I’ve been monitoring the earthquake, tidal waves and nuclear meltdowns happening in Japan this week. I have family close to the coast in Santa Cruz county, so I was worried to hear about Tsunami warnings.
EDIS, California State Emergency network online had the basic warnings posted up and down the coast. They just stated the facts as they saw it, so many feet or decimals of feet to reach various places on the coast at certain times.
I went to KUSP and KAZU online, the two major public radio stations there. Both were carrying NPR’s Morning Edition and KQED’s California Report. Both station’s local announcers, at their every-10-minute breaks, were calmly, if not slightly awkwardly, reading their underwriting spots and giving 1-2 sentence announcements about evacuations being advisory, and only if residents received reverse 911 calls.
KSCO the AM station in Santa Cruz had the most to report. Their morning show team seemed to have the most practical information, that the advised evacuation was for 3 blocks from the beach. They even had a Spanish Speaking Emergency Services worker on the phone telling listeners to stay away from the river as well as the beaches, and if not, to not worry. There had been an observation that some local Spanish speaking stations were not adequately informing their listeners of the events of the day, probably because they were carrying network programming, and not local, so this was an effort to make up for it.
But their Fox News Radio network break at the top of the hour was disgusting, sensationalizing the earthquake in Japan, mispronouncing Libyan place names with pride and gloating over Wisconsin Gov. Scott Walker’s signing the anti-Collective Bargaining bill.
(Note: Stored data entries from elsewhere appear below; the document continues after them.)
theorem State.sendElems_memOk (s : State) (x : Coll) (rank rk va i m k chan role base : Nat) (h : MemOk s) :
    MemOk (State.sendElems s x rank rk va i m k chan role base).1 := by
  unfold State.sendElems
  grind [MemOk, OutOk, OptOk, memWf_wrBytes, State.code_memOk, State.sendMsg_memOk, State.spaceHasRead_memOk]

theorem State.applyMsg_memOk (s : State) (x : Coll) (g : Msg) (va i m k : Nat) (add : Bool) (h : MemOk s) :
    MemOk (State.applyMsg s x g va i m k add).1 := by
  unfold State.applyMsg
  grind [MemOk, OutOk, OptOk, memWf_wrBytes, State.code_memOk, State.elemWrite_memOk, State.spaceHasRead_memOk]

theorem execCld_memOk (o : C1Ops) (s : State) (h : MemOk s) :
    OutOk (execCld o s) := by
  unfold execCld
  grind [MemOk, OutOk, OptOk, memWf_wrBytes, State.clearEnd_memOk, State.clearing_memOk, State.setClear_memOk,
      State.spaceHasRead_memOk]

theorem execClearingCst_memOk (o : C1Ops) (s : State) (h : MemOk s) :
    OutOk (execClearingCst o s) := by
  unfold execClearingCst
  grind [MemOk, OutOk, OptOk, memWf_wrBytes, State.clearEnd_memOk, State.clearing_memOk, State.spaceWrite_memOk,
      State.updClear_memOk]

theorem execCadd_memOk (o : C1Ops) (s : State) (h : MemOk s) :
    OutOk (execCadd o s) := by
  unfold execCadd
  grind [MemOk, OutOk, OptOk, memWf_wrBytes, State.clearRegs_memOk]

theorem execCsub_memOk (o : C1Ops) (s : State) (h : MemOk s) :
    OutOk (execCsub o s) := by
  unfold execCsub
  grind [MemOk, OutOk, OptOk, memWf_wrBytes, State.clearRegs_memOk]

theorem execCmov_memOk (o : C1Ops) (s : State) (h : MemOk s) :
    OutOk (execCmov o s) := by
  unfold execCmov
  grind [MemOk, OutOk, OptOk, memWf_wrBytes, State.clearRegs_memOk]

theorem execCmovi_memOk (o : C2Ops) (s : State) (h : MemOk s) :
    OutOk (execCmovi o s) := by
  unfold execCmovi
  grind [MemOk, OutOk, OptOk, memWf_wrBytes, State.clearRegs_memOk]

theorem execCbnz_memOk (o : C2Ops) (s : State) (h : MemOk s) :
    OutOk (execCbnz o s) := by
  unfold execCbnz
  grind [MemOk, OutOk, OptOk, memWf_wrBytes, State.clearRegs_memOk]

theorem execCbra_memOk (o : C2Ops) (s : State) (h : MemOk s) :
    OutOk (execCbra o s) := by
  unfold execCbra
  grind [MemOk, OutOk, OptOk, memWf_wrBytes, State.clearRegs_memOk]

theorem execCsend_memOk (o : C1Ops) (s : State) (h : MemOk s) :
    OutOk (execCsend o s) := by
  unfold execCsend
  grind [MemOk, OutOk, OptOk, memWf_wrBytes, State.clearEnd_memOk, State.clearStep_memOk, State.sendElems_memOk,
      State.updClear_memOk]

theorem State.clearRecv_memOk (s : State) (o : C1Ops) (add : Bool) (h : MemOk s) :
    OutOk (State.clearRecv s o add) := by
  unfold State.clearRecv
  refine State.clearStep_memOk _ _ h fun c x => ?_
  dsimp only
  split
  · exact State.clearEnd_memOk _ _ h
  · split
    · exact h
    · rename_i g t e
      have h1 := State.takeMsg_memOk _ _ _ _ h _ e
      split
      · rename_i e2
        exact State.clearEnd_memOk _ _ (by have := State.applyMsg_memOk t x g (c.reg o.ra) 0 (c.reg o.rb) (immK o.imm) add h1; rwa [e2] at this)
      · rename_i e2
        exact State.updClear_memOk _ _ (by have := State.applyMsg_memOk t x g (c.reg o.ra) 0 (c.reg o.rb) (immK o.imm) add h1; rwa [e2] at this)

theorem execCrecv_memOk (o : C1Ops) (s : State) (h : MemOk s) :
    OutOk (execCrecv o s) := by
  unfold execCrecv
  grind [MemOk, OutOk, OptOk, memWf_wrBytes, State.clearRecv_memOk]

theorem execCred_memOk (o : C1Ops) (s : State) (h : MemOk s) :
    OutOk (execCred o s) := by
  unfold execCred
  grind [MemOk, OutOk, OptOk, memWf_wrBytes, State.clearRecv_memOk]

theorem execCcomp_memOk (o : C1Ops) (s : State) (h : MemOk s) :
    OutOk (execCcomp o s) := by
  unfold execCcomp
  grind [MemOk, OutOk, OptOk, memWf_wrBytes, State.clearEnd_memOk, State.clearing_memOk, State.code_memOk,
      State.spaceHasRead_memOk, State.spaceWrite_memOk, State.updClear_memOk]

theorem execCsigFe_memOk (o : C1Ops) (s : State) (h : MemOk s) :
    OutOk (execCsigFe o s) := by
  unfold execCsigFe
  grind [MemOk, OutOk, OptOk, memWf_wrBytes, State.clearEnd_memOk, State.clearing_memOk, State.engineWrite_memOk,
      State.updClear_memOk]

theorem execCsigAb_memOk (o : C1Ops) (s : State) (h : MemOk s) :
    OutOk (execCsigAb o s) := by
  unfold execCsigAb
  grind [MemOk, OutOk, OptOk, memWf_wrBytes, State.abDeliver_memOk, State.clearEnd_memOk, State.clearing_memOk,
      State.updClear_memOk, State.wakeAb_memOk]

theorem execCwaitFe_memOk (o : C1Ops) (s : State) (h : MemOk s) :
    OutOk (execCwaitFe o s) := by
  unfold execCwaitFe
  grind [MemOk, OutOk, OptOk, memWf_wrBytes, State.clearEnd_memOk, State.clearStep_memOk, State.empty_memOk,
      State.setClear_memOk]

theorem execCwaitPh_memOk (o : C1Ops) (s : State) (h : MemOk s) :
    OutOk (execCwaitPh o s) := by
  unfold execCwaitPh
  grind [MemOk, OutOk, OptOk, memWf_wrBytes, State.clearEnd_memOk, State.clearStep_memOk, State.setClear_memOk]

theorem State.contribute_memOk (s : State) (x : Coll) (c : Clear) (chunk : Nat) (data : List Byte) (h : MemOk s) :
    MemOk (State.contribute s x c chunk data) := by
  unfold State.contribute
  grind [MemOk, OutOk, OptOk, memWf_wrBytes, State.request_memOk, State.updClear_memOk]

theorem State.takeResult_memOk (s : State) (x : Coll) (chunk : Nat) (h : MemOk s) :
    ∀ r, State.takeResult s x chunk = some r → MemOk r.2 := by
  unfold State.takeResult
  grind [MemOk, OutOk, OptOk, memWf_wrBytes]

theorem execCswred_memOk (o : C1Ops) (s : State) (h : MemOk s) :
    OutOk (execCswred o s) := by
  unfold execCswred
  refine State.clearStep_memOk _ _ h fun c x => ?_
  dsimp only
  split
  · exact State.clearEnd_memOk _ _ h
  · split
    · split
      · exact State.clearEnd_memOk _ _ h
      · split
        · exact State.contribute_memOk _ _ _ _ _ (State.spaceHasRead_memOk _ _ _ _ h)
        · exact State.updClear_memOk _ _ (State.contribute_memOk _ _ _ _ _ (State.spaceHasRead_memOk _ _ _ _ h))
    · split
      · exact h
      · rename_i bs t e
        have h1 : MemOk t := State.takeResult_memOk s x (c.reg o.rd) h _ e
        have h2 := State.spaceWrite_memOk t x.tenant (c.reg o.ra) (bs.take (x.bytes (c.reg o.rb))) (typOf x.fDtype) h1
        split
        · rename_i e2; rw [e2] at h2; exact State.clearEnd_memOk _ _ h2
        · rename_i e2; rw [e2] at h2; exact State.setClear_memOk _ _ h2

theorem execCend_memOk (o : C2Ops) (s : State) (h : MemOk s) :
    OutOk (execCend o s) := by
  unfold execCend
  grind [MemOk, OutOk, OptOk, memWf_wrBytes, State.clearEnd_memOk, State.clearing_memOk]

theorem State.residWGo_memOk (r : Resid) (n : Nat) : ∀ s off bs, MemOk s → MemOk (State.residWGo r n s off bs) := by
  induction n with
  | zero => exact fun s _ _ h => h
  | succ n ih =>
    intro s off bs h
    unfold State.residWGo
    grind [MemOk, State.engineWrite_memOk]

theorem State.residWrite_memOk (s : State) (r : Resid) (off : Nat) (bs : List Byte) (h : MemOk s) :
    MemOk (State.residWrite s r off bs) := by
  exact State.residWGo_memOk _ _ _ _ _ h

theorem State.castWrite_memOk (s : State) (c : Clear) (x : Coll) (h : MemOk s) :
    MemOk (State.castWrite s c x).1 := by
  have hf := State.free_memOk s h
  unfold State.castWrite
  grind [MemOk, OutOk, OptOk, memWf_wrBytes, State.spaceHasRead_memOk, State.spaceWrite_memOk, State.updClear_memOk]

theorem State.restoreWrite_memOk (s : State) (x : Coll) (h : MemOk s) :
    MemOk (State.restoreWrite s x).1 := by
  unfold State.restoreWrite
  grind [MemOk, OutOk, OptOk, memWf_wrBytes, State.residWrite_memOk, State.spaceWrite_memOk]

theorem State.withMsg_memOk (s : State) (x : Coll) (frm : Nat) (f : Msg → State → State) (h : MemOk s) (hf : ∀ (x0 :
    Msg) (x1 : State), MemOk x1 → MemOk (f x0 x1)) :
    MemOk (State.withMsg s x frm f) := by
  unfold State.withMsg
  split
  · exact h
  · rename_i e
    exact hf _ _ (State.takeMsg_memOk _ _ _ _ h _ e)

theorem State.stepDone_memOk (r : State × Option Nat) (rest : List BOp) (h : MemOk r.1) : MemOk (State.stepDone r rest) := by
  unfold State.stepDone
  grind [MemOk, State.clearEnd_memOk, State.updClear_memOk]

theorem State.builtinStep_memOk (s : State) (c : Clear) (x : Coll) (b : BOp) (rest : List BOp) (h : MemOk s) :
    MemOk (State.builtinStep s c x b rest) := by
  have hm : ∀ (o : Option Nat) (f : State), MemOk f → MemOk (match o with | some st => s.clearEnd st | none => f) := fun o f hf => by
    cases o with
    | none => exact hf
    | some st => exact State.clearEnd_memOk _ _ h
  unfold State.builtinStep
  cases b <;> dsimp only
  case copy =>
    split
    · exact State.clearEnd_memOk _ _ h
    · exact State.stepDone_memOk _ _ (State.elemWrite_memOk _ _ _ _ _ _ _ (State.spaceHasRead_memOk _ _ _ _ h))
  case send => exact hm _ _ (State.stepDone_memOk _ _ (State.sendElems_memOk _ _ _ _ _ _ _ _ _ _ _ h))
  case sendSrc => exact hm _ _ (State.stepDone_memOk _ _ (State.sendElems_memOk _ _ _ _ _ _ _ _ _ _ _ h))
  case recvAdd =>
    exact hm _ _ (State.withMsg_memOk _ _ _ _ h fun g s h => State.stepDone_memOk _ _ (State.applyMsg_memOk _ _ _ _ _ _ _ _ h))
  case recv =>
    exact hm _ _ (State.withMsg_memOk _ _ _ _ h fun g s h => State.stepDone_memOk _ _ (State.applyMsg_memOk _ _ _ _ _ _ _ _ h))
  case own =>
    grind [MemOk, State.clearEnd_memOk, State.stepDone_memOk, State.updClear_memOk, State.code_memOk, State.elemWrite_memOk,
      State.spaceHasRead_memOk]
  case fwd =>
    refine hm _ _ ?_
    split
    · exact State.stepDone_memOk _ _ h
    · exact State.stepDone_memOk _ _ (State.sendMsg_memOk _ _ _ _ _ _ _ _ _ h)
  case keep =>
    exact hm _ _ (State.withMsg_memOk _ _ _ _ h fun g s h => State.stepDone_memOk _ _ (State.applyMsg_memOk _ _ _ _ _ _ _ _
      (State.updClear_memOk _ _ h)))
  case contribute =>
    refine hm _ _ ?_
    split
    · exact State.clearEnd_memOk _ _ h
    · exact State.stepDone_memOk _ _ (State.contribute_memOk _ _ _ _ _ (State.spaceHasRead_memOk _ _ _ _ h))
  case await =>
    refine hm _ _ ?_
    split
    · exact h
    · rename_i e
      exact State.stepDone_memOk _ _ (State.spaceWrite_memOk _ _ _ _ _ (State.takeResult_memOk _ _ _ h _ e))
  case castWrite => grind [MemOk, State.castWrite_memOk, State.clearEnd_memOk, State.stepDone_memOk, State.updClear_memOk]
  case restoreCheck =>
    split
    · exact State.clearEnd_memOk _ _ h
    · exact State.stepDone_memOk _ _ (State.updClear_memOk _ _ (State.spaceHasRead_memOk _ _ _ _ h))
  case agree => exact hm _ _ (State.stepDone_memOk _ _ (State.sendMsg_memOk _ _ _ _ _ _ _ _ _ h))
  case agreeFrom =>
    exact hm _ _ (State.withMsg_memOk _ _ _ _ h fun g s h => State.stepDone_memOk _ _ (State.updClear_memOk _ _ h))
  case restoreWrite =>
    split
    · exact State.clearEnd_memOk _ _ h
    · exact State.stepDone_memOk _ _ (State.restoreWrite_memOk _ _ h)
Years ago, I heard a colleague complain about a local community broadcaster, who was more excited about a new album from a well-loved singer, rather than an impending storm about to hit. Perhaps that station didn’t have proper news resources, even cheap or free ones to employ. In this most recent development, two locals did take the initiative.
KWMR, the community station in Point Reyes, impressed me. There was one host giving information about school closures, warnings to stay away from the beaches, and other news, comfortably going back and forth in Spanish and English. KWMR’s Friday morning volunteer programmer would play one song, usually something danceable and in Spanish, then come back with news, then repeat.
KPDO in Pescadero along the San Mateo coast did the same thing. They had two young women on the air giving news about road and school closures, one in English, one in Spanish. The songs played in between breaks were about Water, Waves, and Floods. Clever choice of music, I thought.
And to top it off, NHK World was able to tell it like it was, with scary video actualities and dignified continuity from their newsreaders. Not even Al-Jazeera was this calm carrying news from the streets of Egypt a couple of weeks before.